To provide a different kind of comparison we finally completed a "bottom up" estimate of costs ("Plutonium Modernization Spending, Actual, Proposed, and Estimated by Site and Fiscal Year," Sep 24, 2024). In this table, our estimates are in pink. We provide our principle assumptions. Data from NNSA and Congress is in green. We used the $18.5 B "bottom up" estimated cost for SRPPF, from Savannah River Nuclear Security (SRNS). (For more on the SRS pit production effort, see this page.)

Our estimated total cost for pit production acquisition and early production through 2039 is $63 B, not including some $3 B in pre-2019 costs at LANL that were tallied but not explained by the Government Accountability Office (GAO). This is twice the total Manhattan Project cost through December 1945 ($32.7 B), in constant 2024 dollars.

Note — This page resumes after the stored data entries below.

-- ==== Sys2Proof/Machine/Crc.lean ====
section
/-! DEFINITION. CRC.COMPUTE and CRC.VALIDATE (spec/40_crc.md R74, R75). -/

namespace Sys2Proof.Machine

/-- CRC.COMPUTE (40_crc.md R74). -/
def execCrcCompute (b0 b1 : Byte) (s : State) : Host.Outcome State Fault Refusal :=
  .next { s with d0 := b0, d1 := b1, crc := crc8 b0 b1, rcrc := crc8 b0 b1,
                 written := { s.written with rcrc := true }, reply := .checksum (crc8 b0 b1) }

/-- CRC.VALIDATE (40_crc.md R75). `RCRC` is not written. -/
def execCrcValidate (b0 b1 c : Byte) (s : State) : Host.Outcome State Fault Refusal :=
  .next { s with d0 := b0, d1 := b1, dc := c, crc := crc8 b0 b1, v := tripletValid b0 b1 c,
                 written := { s.written with v := true }, reply := .validity (tripletValid b0 b1 c) }

end Sys2Proof.Machine
end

Total acquisition costs for pit production capacity at the two sites (roughly 36 pits per year at LANL; roughly 84-103 ppy at SRS) are about the same, $22 B for each.

Ending the Los Alamos  Pit Production Project (LAP4) after FY2024 would save $3.6 B. Cancelling 75% of LANL's Plutonium Modernization Program after FY2024 would save $18.2 B through 2039. Together these cancellations would save $21.8 B, enough to pay the forward costs of SRS startup through 2035 ($18.2 B) plus the forward costs at other sites through 2035 ($1.4 B). That is, ending the pit production mission at LANL would about pay for the pit production mission at SRS.

A majority (56%) of the pit production budget through 2039 would be spent at LANL, if all goes as NNSA wishes.